On the time-sensitive SSv2 dataset, incorporating temporal modeling yields the largest improvement, validating the value of the temporal subspace in TSC.

Highlights & Insights¶

Replacing fully-connected layers with subspace representation is an elegant design: Orthogonal subspaces naturally resolve conflicts between new and old classes in incremental learning without requiring complex knowledge distillation or data replay. This approach can be transferred to other incremental learning scenarios.
The decoupled spatial-temporal protection strategy is clever: SGP protects only spatial features (as spatial appearance is fundamental), leaving room for the temporal dimension to adapt. This "selective protection" is more efficient than comprehensive protection.
No requirement to save old data: Through the combination of orthogonal subspaces and gradient projection, the storage and privacy issues associated with data replay are completely avoided.

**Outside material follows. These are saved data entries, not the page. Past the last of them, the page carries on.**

-- ==== Sys2Proof/Machine/Network.lean ====
section
/-! DEFINITION. Network boundary calculator and containment comparator, family 1 only (44_network.md R180 to R189). -/

namespace Sys2Proof.Machine

/-- The network address of a at /p: all host bits cleared (R180). -/
def networkAddress (f : Family) (a : Word) (p : Nat) : Word := a &&& netmask f p

/-- The broadcast address of a at /p: all host bits set (R181). -/
def broadcastAddress (f : Family) (a : Word) (p : Nat) : Word := a ||| wildcard f p

/-- The family check, then rs1 as an address, then rs2 as a prefix, in that order (60_exceptions.md R242). -/
def State.addressAndPrefix (rs1 rs2 : Reg) (s : State) : Except ErrorCode (Word × Nat) := do
  s.familyOneOnly
  let a ← s.vec rs1
  let p ← s.pfx rs2
  return (a, p)

/-- NET rd, rs1, rs2 (R180). -/
def execNet (rd rs1 rs2 : Reg) (s : State) : Outcome :=
  s.finish rd do
    let (a, p) ← s.addressAndPrefix rs1 rs2
    return networkAddress s.fam a p

/-- BCAST rd, rs1, rs2 (R181). -/
def execBcast (rd rs1 rs2 : Reg) (s : State) : Outcome :=
  s.finish rd do
    let (a, p) ← s.addressAndPrefix rs1 rs2
    return broadcastAddress s.fam a p

/-- The network address plus 1, RangeError when that leaves the address space (R182). -/
def firstHost (f : Family) (a : Word) (p : Nat) : Except ErrorCode Word :=
  let r := (networkAddress f a p).toNat + 1
  if r > (ones (maxBits f)).toNat then .error .range else .ok (BitVec.ofNat 128 r)

/-- FIRST rd, rs1, rs2 (R182). -/
def execFirst (rd rs1 rs2 : Reg) (s : State) : Outcome :=
  s.finish rd do
    let (a, p) ← s.addressAndPrefix rs1 rs2
    firstHost s.fam a p

/-- The broadcast address minus 1, RangeError when it is 0 (R183). -/
def lastHost (f : Family) (a : Word) (p : Nat) : Except ErrorCode Word :=
  let bc := broadcastAddress f a p
  if bc = 0#128 then .error .range else .ok (bc - 1#128)

/-- LAST rd, rs1, rs2 (R183). -/
def execLast (rd rs1 rs2 : Reg) (s : State) : Outcome :=
  s.finish rd do
    let (a, p) ← s.addressAndPrefix rs1 rs2
    lastHost s.fam a p

/-- 2^(M-p) - 2 in 128-bit two's complement, not clamped at zero (R184). -/
def hostCount (f : Family) (p : Nat) : Word := BitVec.ofInt 128 (((2 ^ (maxBits f - p) : Nat) : Int) - 2)

/-- HCNT rd, rs2: reads only the prefix (R184). -/
def execHcnt (rd rs2 : Reg) (s : State) : Outcome :=
  s.finish rd do
    s.familyOneOnly
    let p ← s.pfx rs2
    return hostCount s.fam p

/-- a is the network address of its network at /p (R185, conflict C2). -/
def isNetwork (f : Family) (a : Word) (p : Nat) : Bool := a == networkAddress f a p

/-- a is the broadcast address of its network at /p (R186). -/
def isBroadcast (f : Family) (a : Word) (p : Nat) : Bool := a == broadcastAddress f a p

/-- ISNET rd, rs1, rs2 (R185). -/
def execIsnet (rd rs1 rs2 : Reg) (s : State) : Outcome :=
  s.finish rd do
    let (a, p) ← s.addressAndPrefix rs1 rs2
    return boolWord (isNetwork s.fam a p)

/-- ISBC rd, rs1, rs2 (R186). -/
def execIsbc (rd rs1 rs2 : Reg) (s : State) : Outcome :=
  s.finish rd do
    let (a, p) ← s.addressAndPrefix rs1 rs2
    return boolWord (isBroadcast s.fam a p)

/-- CONT rd, rs1, rs2, rs3: both addresses have the same network address at /p (R187). -/
def execCont (rd rs1 rs2 rs3 : Reg) (s : State) : Outcome :=
  s.finish rd do
    let (a, p) ← s.addressAndPrefix rs1 rs2
    let b ← s.vec rs3
    return boolWord (networkAddress s.fam a p == networkAddress s.fam b p)

/-- edge(v, c): v is the network or broadcast address at /c (R188). -/
def edge (f : Family) (v : Word) (c : Nat) : Bool := isNetwork f v c || isBroadcast f v c

/-- The hostsOnly back-off from the candidate prefix c: while c > 0 and either address is an edge at /c, c <- c - 1
(R188). -/
def backOff (f : Family) (a b : Word) : Nat → Nat
  | 0 => 0
  | c + 1 => if edge f a (c + 1) || edge f b (c + 1) then backOff f a b c else c + 1

/-- The smallest common network's prefix length, with or without hostsOnly (R188). -/
def commonPrefix (f : Family) (a b : Word) (hostsOnly : Bool) : Nat :=
  let c := clz f (a ^^^ b)
  if hostsOnly then backOff f a b c else c

/-- SCN rd, rs1, rs2, h (R188). -/
def execScn (rd rs1 rs2 : Reg) (h : Bool) (s : State) : Outcome :=
  s.finish rd do
    s.familyOneOnly
    let a ← s.vec rs1
    let b ← s.vec rs2
    return BitVec.ofNat 128 (commonPrefix s.fam a b h)

end Sys2Proof.Machine
end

Limitations & Future Work¶

As the number of classes increases, the dimensionality of the feature space remains finite, placing an upper limit on the number of orthogonal subspaces that can be allocated. When there are very many classes, orthogonal constraints might not be fully satisfiable.
SGP requires storing additional feature statistics of old tasks (though much smaller than storing raw data); in extremely long-sequence incremental learning, storage overhead still grows.
The paper is primarily validated on action recognition; adaptation may be required for more fine-grained video understanding tasks (such as incremental learning for temporal action localization or video question answering).
The dimensionality of the subspace bases is a fixed hyperparameter; different classes might require subspaces of different dimensions to represent their intra-class diversity.

vs LUCIR: LUCIR uses a cosine classifier + knowledge distillation and requires storing old exemplars for replay. STSP completely avoids data storage using orthogonal subspaces, while providing richer class representation.
vs GPM: GPM introduces gradient projection in image incremental learning but processes all features across all layers. STSP's SGP only protects core directions of spatial features, which is more efficient and leaves more room for temporal learning.
vs vCLIMB: vCLIMB is the first work to systematically study VCIL, but mainly transfers image-based incremental learning methods, ignoring video's spatial-temporal characteristics. STSP's TSC models spatial-temporal dynamics directly.

Rating¶

Novelty: ⭐⭐⭐⭐ The combination of subspace classifier and selective gradient projection is novel in VCIL.
Experimental Thoroughness: ⭐⭐⭐⭐ Validated on three datasets under multiple incremental settings with sufficient ablation.
Writing Quality: ⭐⭐⭐⭐ Clear motivation and design, with a complete logical chain.
Value: ⭐⭐⭐⭐ Holds practical value for the video incremental learning community, where the freedom from data replay is a major benefit.